## DATASET
/-- The entry of the constants cache for a layer and head. -/
def Carrel.const (x : Carrel) (strm layer head : Nat) : Option Scales :=
  x.consts.find? (fun e => e.strm == strm && e.layer == layer && e.head == head)

/-- The constants that a task uses: from the carrel's cache. -/
def State.constants (s : State) (c : Nat) (x : Desc) (head : Nat) : Scales :=
  ((s.carrel c).const (x.strm.getD 0) x.aux head).getD (s.scalesOf (x.strm.getD 0) x.aux head)

/-- Fills the constants that a task of ATTEND or SCORE_TOPK needs from the stream context (R248); the oldest of more than 8,192 entries leave
the 64 KiB (DESIGN CHOICE, log entry 113). -/
def State.fillConst (s : State) (c : Nat) (x : Desc) (head : Nat) : State :=
  let i := x.strm.getD 0
  if ((s.carrel c).const i x.aux head).isSome then s
  else (s.metaAccess (s.streamSec i) true).setCarrel c { s.carrel c with
    consts := (s.scalesOf i x.aux head :: (s.carrel c).consts).take 8192 }

/-- The decode table of an MX format: the FP32 code of every element code, in order (Table 7.3). -/
def mxTable (p : Nat) : List Byte := ((List.range (2 ^ elemWidth p)).map (fun c => leBytes 4 (f32Code (decElem p c)))).flatten

/-- Fills the decode table of a format, if it is an MX format that the cache does not hold yet (R248). -/
def Carrel.fillTable (y : Carrel) (p : Nat) : Carrel :=
  if isMx p && !y.tables.any (fun e => e.1 == p) then { y with tables := (p, mxTable p) :: y.tables } else y

/-- Fills the library code of a kernel (R248): what the library's kernel of an opcode is, the spec does not say (FREE VALUE, log entry 131). -/
def Carrel.fillKernel (y : Carrel) (lib op : Nat) : Carrel :=
  if y.kernels.any (fun e => e.1 == op) then y else { y with kernels := (op, Config.kernelCode lib op) :: y.kernels }

/-- m, s and o of the query heads of a task before its first tile (R205). -/
def freshRunning (group dim : Nat) : List Byte :=
  (List.replicate group (f32Bytes (List.replicate dim Num.zero ++ [Num.inf true, Num.zero]))).flatten

/-- A carrel takes a task (R246 to R248): its scratch is zeroed before a task of another tenant, then holds the query vectors; the caches
hold the task's kernel, parameters and constants. -/
def State.loadCarrel (s : State) (c d i : Nat) : State :=
  let x := s.desc d
  let y := s.carrel c
  let a := s.taskArgs d i
  let dim := (s.layoutOf x).dim
  let r := x.attend
  let kv := x.e.opcode == 0x40 || x.e.opcode == 0x43
  let z : Scratch := if y.last = some x.e.tenant then y.scratch else {}
  let z := if kv then { z with
      queries := (x.blk.drop (64 + (a.head - r.kvFirst) * r.group * dim * 2)).take (r.group * dim * 2)
      running := if x.e.opcode = 0x40 then freshRunning r.group dim else z.running }
    else z
  let y := (y.fillKernel s.cr.klib x.e.opcode).fillTable (if kv then (s.layoutOf x).prec else if x.e.opcode = 0x42 then (quantReq x.e).src else 0)
  let s := s.setCarrel c { y with task := some (d, i), last := some x.e.tenant, scratch := z, args := some a }
  if kv then s.fillConst c x a.head else s

/-- The read-only caches of a carrel are filled again from their sources (R258). -/
def State.refetch (s : State) (c : Nat) : State :=
  let y := s.carrel c
  s.setCarrel c { y with
    consts := y.consts.map (fun e => s.scalesOf e.strm e.layer e.head), tables := y.tables.map (fun e => (e.1, mxTable e.1))
    kernels := y.kernels.map (fun e => (e.1, Config.kernelCode s.cr.klib e.1)), args := y.task.map (fun t => s.taskArgs t.1 t.2) }

/-! ## The tasks -/

/-- The constant c of a task: SCALE × the K scale of the layer and head, rounded once. -/
def scaleConst (r : AttendReq) (ks : Nat) : Num := fmul (f32Of r.scale) (f32Of ks)

/-- The pieces that a task of a carrel command reads: keys and values of a range, keys alone, a part of the source. -/
def State.taskReads (s : State) (x : Desc) (a : TaskArgs) : List Piece :=
  let y := (s.stream (x.strm.getD 0)).layout
  let vec (k c : Nat) : List Piece := x.vecPieces y (a.first + k) a.head c
  if x.e.opcode = 0x40 then ((List.range a.count).map (fun k => vec k 0 ++ vec k 1)).flatten
  else if x.e.opcode = 0x43 then ((List.range a.count).map (fun k => vec k 0)).flatten
  else if x.e.opcode = 0x42 then
    (pieces x.src x.e.opA (elemBytes (quantReq x.e).src x.e.len)).filter (fun p =>
      decide (p.off < a.first + a.count) && decide (a.first < p.off + p.len))
  else []

/-- A task of ATTEND: KV head and range (R198, R205, R208). -/
def State.attendTask (s : State) (x : Desc) (a : TaskArgs) (c : Scales) : State × TaskOut :=
  let r := x.attend
  let y := (s.stream (x.strm.getD 0)).layout
  let (h, t, n) := (a.head, a.first, a.count)
  let (s, m) := s.readPieces (some x.smeta) (kvVia r.hint) x.who (oncePerSector [] (s.taskReads x a)) {}
  if m.status ≠ .ok then (s, { met := m })
  else
    let k := s.kvVecs x y t n h 0
    let v := s.kvVecs x y t n h 1
    let qs := x.queries y.dim (h - r.kvFirst)
    (s, { met := m, out := (qs.map (fun q => (attendHead r.pf (scaleConst r c.k) (f32Of c.v) q k v).bytes)).flatten
          tile := lastTile k ++ lastTile v })

/-- The bytes of a record of SCORE_TOPK (R222). -/
def recBytes (r : Nat × Num) : List Byte := leBytes 4 r.1 ++ leBytes 4 (f32Code r.2)
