-- ==== Sys2Proof/Machine/Dram.lean ====
section
/-!
DEFINITION. The memory controllers: training, refresh, write queues, command parity, row disturbance, rank migration,
HBM3E folio sparing, self-refresh (HBM3E and DDR5 Controllers).
-/
namespace Sys2Proof.Machine

/-! ## Targets -/

/-- The memory units of a target: channel 0 to 15, or stack 16 to 19. -/
def targetUnits (t : Nat) : List Nat :=
  if t < 16 then [t] else (List.range 32).map (fun i => 16 + 32 * (t - 16) + i)

/-- The error record of a unit: type and instance (Table 20.2). -/
def unitErr (kind u cls : Nat) : ErrInfo :=
  { kind := kind, utype := if u < 16 then 10 else 11, inst := if u < 16 then u else u - 16, cls := cls }

/-- Applies a change to several units. -/
def State.onUnits (s : State) (f : Dram → Dram) : List Nat → State
  | [] => s
  | u :: l => (s.setDram u (f (s.dram u))).onUnits f l

/-- Sets the state code of several units. -/
def State.setStates (s : State) (c : Nat) : List Nat → State
  | [] => s
  | u :: l => (s.setUnitState u c).setStates c l

/-! ## Training (R297 to R302, R308, R310) -/

/-- Memory training starts: every channel, and every pseudo-channel of a populated stack (R686). -/
def State.startTraining (s : State) : State :=
  s.setStates 1 (List.range 16 ++ (s.stacks.map (fun k => targetUnits (16 + k))).flatten)

/-- A rate that Table 10.1 supports for a module type: RDIMM 4800 to 6400, MRDIMM 8000 and 8800 (codes of MC_CFG.MAX_SPEED). -/
def speedSupported (d : Dimm) : Bool := inSet (if d.kind = 1 then [4, 5] else [1, 2, 3]) d.speed

/-- A DIMM of Table 10.1. -/
def dimmSupported (d : Dimm) : Bool :=
  decide (d.kind ≤ 1) && speedSupported d && d.ec8x4 && decide (16 ≤ d.gib) && decide (d.gib ≤ 256) &&
    (d.ranks == 1 || d.ranks == 2 || d.ranks == 4)

/-- A DIMM that the JP-4810 drives and that trained. -/
def dimmUsable (d : Dimm) : Bool := dimmSupported d && d.ok

/-- Equal module organisation (R300). -/
def dimmSameOrg (a b : Dimm) : Bool :=
  a.kind == b.kind && a.density == b.density && a.ranks == b.ranks && a.height == b.height && a.gib == b.gib

/-- The DIMM in a slot of a channel, as training found it. -/
def State.slotDimm (s : State) (ch slot : Nat) : Option Dimm := ((s.dram ch).found.getD [])[slot]?

/-- A channel has trained a DIMM in slot 0. -/
def State.chTrained (s : State) (ch : Nat) : Bool := s.unitState ch == 1 && ((s.slotDimm ch 0).map dimmUsable).getD false

/-- An override shorter than the derived timing is replaced by it, and sets TIMING_CLAMPED (R310). -/
def timingClamped (ovr derived : List Nat) : Bool := (ovr.zip derived).any (fun p => p.1 != 0 && decide (p.1 < p.2))

/-- The timings in force: an override lengthens the derived timing, 0 and a shorter one leave it (R310). -/
def inForce (ovr derived : List Nat) : List Nat := (derived.zip (List.range derived.length)).map (fun p => max p.1 (ovr.getD p.2 0))

/-- The timings of a unit once training has derived them. -/
def Dram.timed (x : Dram) (ovr derived : List Nat) : Dram :=
  { x with trained := true, clamped := timingClamped ovr derived, derived := derived, timing := inForce ovr derived }

/-- The override registers of a channel, in the order of Table 10.11. -/
def State.chOverrides (s : State) (ch : Nat) : List Nat :=
  [F_MC_CH_TIMING_TRCD, F_MC_CH_TIMING_TRP, F_MC_CH_TIMING_TRAS, F_MC_CH_TIMING_TCL, F_MC_CH_TIMING_TWR,
    F_MC_CH_TIMING_TRFC, F_MC_CH_TIMING_TFAW, F_MC_CH_TIMING_TWTRL].map (fun f => s.fld f ch)

/-- The override registers of the stacks. -/
def State.hbOverrides (s : State) : List Nat :=
  [F_HB_TIMING_TRCD, F_HB_TIMING_TRP, F_HB_TIMING_TRAS, F_HB_TIMING_TCL, F_HB_TIMING_TWR,
    F_HB_TIMING_TRFC, F_HB_TIMING_TFAW, F_HB_TIMING_TWTRL].map (fun f => s.fld f)

/-- The candidate interleave sets in their order (R299): first channel and count. -/
def warmSets : List (Nat × Nat) := [(0, 16), (0, 8), (8, 8), (0, 4), (4, 4), (8, 4), (12, 4)]

/-- The channels of a set. -/
def chans (c : Nat × Nat) : List Nat := List.range' c.1 c.2

/-- Slot 1 is used (R300): RDIMMs whose organisation equals that of the slot-0 DIMMs on every channel of the set. -/
def State.slot1Used (s : State) (l : List Nat) : Bool :=
  l.all (fun c => match s.slotDimm c 1 with
    | some d => dimmUsable d && d.kind == 0 && l.all (fun e => ((s.slotDimm e 0).map (dimmSameOrg d)).getD false)
    | none => false)

/-- The rate of all used DIMMs (R301), as MC_CFG.MAX_SPEED codes it. -/
def State.warmRate (s : State) (l : List Nat) (two : Bool) : Nat :=
  let ds := (l.map (fun c => ((s.dram c).found.getD []).take (if two then 2 else 1))).flatten
  let top := if ds.any (fun d => d.kind == 1) then 5 else 3
  let m := s.fld F_MC_CFG_MAX_SPEED
  (ds.map (·.speed)).foldl min (if m = 0 then top else min m top)

/-- A channel of the set enters service: its ranks, their map, the spare in SPARE_RANK mode (R304, Table 10.6). -/
def State.chLive (s : State) (two : Bool) (ch : Nat) : State :=
  let d := (s.slotDimm ch 0).getD {}
  let n := d.ranks * (if two then 2 else 1)
  let spare := s.fld F_MC_CH_CFG_MODE ch == 1 && decide (1 < n)
  let lr := if spare then n - 1 else n
  let x := s.dram ch
  let s := s.setDram ch { x with
    drfm := d.drfm, rfm := d.rfm, lmap := List.range lr
    ranks := (List.range n).foldl (fun m r => kvPut 0 m r (if r < lr then 1 else 2)) [] }
  let s := if spare then s else s.setFld F_MC_CH_CFG_MODE 0 ch
  (s.setUnitState ch 2).setFld F_MC_CH_STATUS_LR lr ch
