-- ==== Sys2Proof/Machine/Integrity.lean ====
section
/-!
DEFINITION. Scrubbers, self-test jobs, injection, SRAM parity and unreadable metadata (Stored-Data Integrity, Scrubbing and
Self-Test; Errors and Recovery, Table 20.6).
-/
namespace Sys2Proof.Machine

/-! ## The scrubber (R357 to R361) -/

/-- A scrubber. -/
def State.scrubber (s : State) (t : Nat) : Scrub := kvGet {} s.si.scrub t

/-- Replaces a scrubber. -/
def State.setScrub (s : State) (t : Nat) (x : Scrub) : State := { s with si := { s.si with scrub := kvPut {} s.si.scrub t x } }

/-- A scrub target: a channel of the interleave set or a stack in service (R357, R372). -/
def State.scrubs (s : State) (t : Nat) : Bool :=
  if t < 16 then bit (s.fld F_MC_STATUS_SET) t else t < 20 && bit (s.fld F_HB_STATUS_SET) (t - 16)

/-- The lines of one pass: LIVE, SPARE and TARGET ranks, or the stack (R357). -/
def State.scrubLines (s : State) (t : Nat) : Nat :=
  if t < 16 then
    let x := s.dram t
    (x.ranks.filter (fun p => p.2 == 1 || p.2 == 2 || p.2 == 4)).length * (x.rankBytes / 64)
  else 603979776

/-- The data that a place of the hot tier holds: the folio whose spare lies there, none where a spared folio lay, otherwise its own (R330). -/
def State.placed (s : State) (w : Nat) : Option Nat :=
  match s.mc.remap.find? (fun r => r.spare == w / 256 && !r.copying) with
  | some r => some (r.dfn * 256 + w % 256)
  | none => if s.mc.remap.any (fun r => r.dfn == w / 256 && !r.copying) then none else some w

/-- The sector of the line at a place of a pass, where device addresses reach it: channel addresses ascending. -/
def State.scrubSector (s : State) (t pos : Nat) : Option Nat :=
  let n := pos / 4
  if t < 16 then
    let ways := s.warmWays
    let k := (t - lowBit (s.fld F_MC_STATUS_SET) 16 + ways - n * ways / 256 % ways) % ways
    let w := n * ways + k
    if w / 256 < s.fld F_TOP_WARM_FOLIOS_COUNT then some (warmBase * 256 + w) else none
  else
    let w := n / 32 * s.hotWays + 32 * (t - 16 - lowBit (s.fld F_HB_STATUS_SET) 4) + n % 32
    if w / 256 < s.fld F_TOP_HOT_FOLIOS_COUNT then s.placed w else none

/-- A line that no device address names: its unit, its rank (0 in the hot tier), its number there, whether it lies in the hot tier, its row then. -/
structure IdleLine where
  unit : Nat
  rank : Nat
  n : Nat
  hot : Bool
  row : HbmRow
  deriving DecidableEq, Repr

/-- The line at a place of a pass that no device address reaches: of a stack the place of a spared folio; of a channel, beyond the addresses of the
logical ranks, the ranks that hold no data, SPARE and TARGET. -/
def State.scrubSpare (s : State) (t pos : Nat) : Option IdleLine :=
  let n := pos / 4
  if 16 ≤ t then
    let w := n / 32 * s.hotWays + 32 * (t - 16 - lowBit (s.fld F_HB_STATUS_SET) 4) + n % 32
    if w / 256 < s.fld F_TOP_HOT_FOLIOS_COUNT then some { unit := s.hotUnit w, rank := 0, n := 4 * w + pos % 4, hot := true, row := s.rowAt w }
    else none
  else
    let x := s.dram t
    let n := x.rankBytes / 64
    let rs := ((x.ranks.filter (fun p => p.2 == 2 || p.2 == 4)).map (·.1))
    let live := n * (x.ranks.filter (fun p => p.2 == 1)).length
    if pos < live then none
    else (rs[(pos - live) / max 1 n]?).map (fun r => { unit := t, rank := r, n := (pos - live) % max 1 n, hot := false, row := ⟨0, 0, 0⟩ })

/-- Per mille of the current pass (SI_T_SCRUB.PROGRESS). -/
def State.scrubProgress (s : State) (t : Nat) : Nat := (s.scrubber t).pos * 1000 / max 1 (s.scrubLines t)

/-- A scrubber is stopped: by SCRUB_CTL, in self-refresh, while its unit retrains or migrates (R361). -/
def State.scrubStopped (s : State) (t : Nat) : Bool :=
  (s.scrubber t).held || (s.scrubber t).paused ||
    (targetUnits t).any (fun u => (s.dram u).selfRef || s.unitState u == 3 || (s.dram u).migr.isSome)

## WORK INSTRUCTION
There is a line above that contains "let live := n". Copy it and all later lines through the last, exactly, and leave out the rest.

## TASK OUTPUT
    let live := n * (x.ranks.filter (fun p => p.2 == 1)).length
    if pos < live then none
    else (rs[(pos - live) / max 1 n]?).map (fun r => { unit := t, rank := r, n := (pos - live) % max 1 n, hot := false, row := ⟨0, 0, 0⟩ })

/-- Per mille of the current pass (SI_T_SCRUB.PROGRESS). -/
def State.scrubProgress (s : State) (t : Nat) : Nat := (s.scrubber t).pos * 1000 / max 1 (s.scrubLines t)

/-- A scrubber is stopped: by SCRUB_CTL, in self-refresh, while its unit retrains or migrates (R361). -/
def State.scrubStopped (s : State) (t : Nat) : Bool :=
  (s.scrubber t).held || (s.scrubber t).paused ||
    (targetUnits t).any (fun u => (s.dram u).selfRef || s.unitState u == 3 || (s.dram u).migr.isSome)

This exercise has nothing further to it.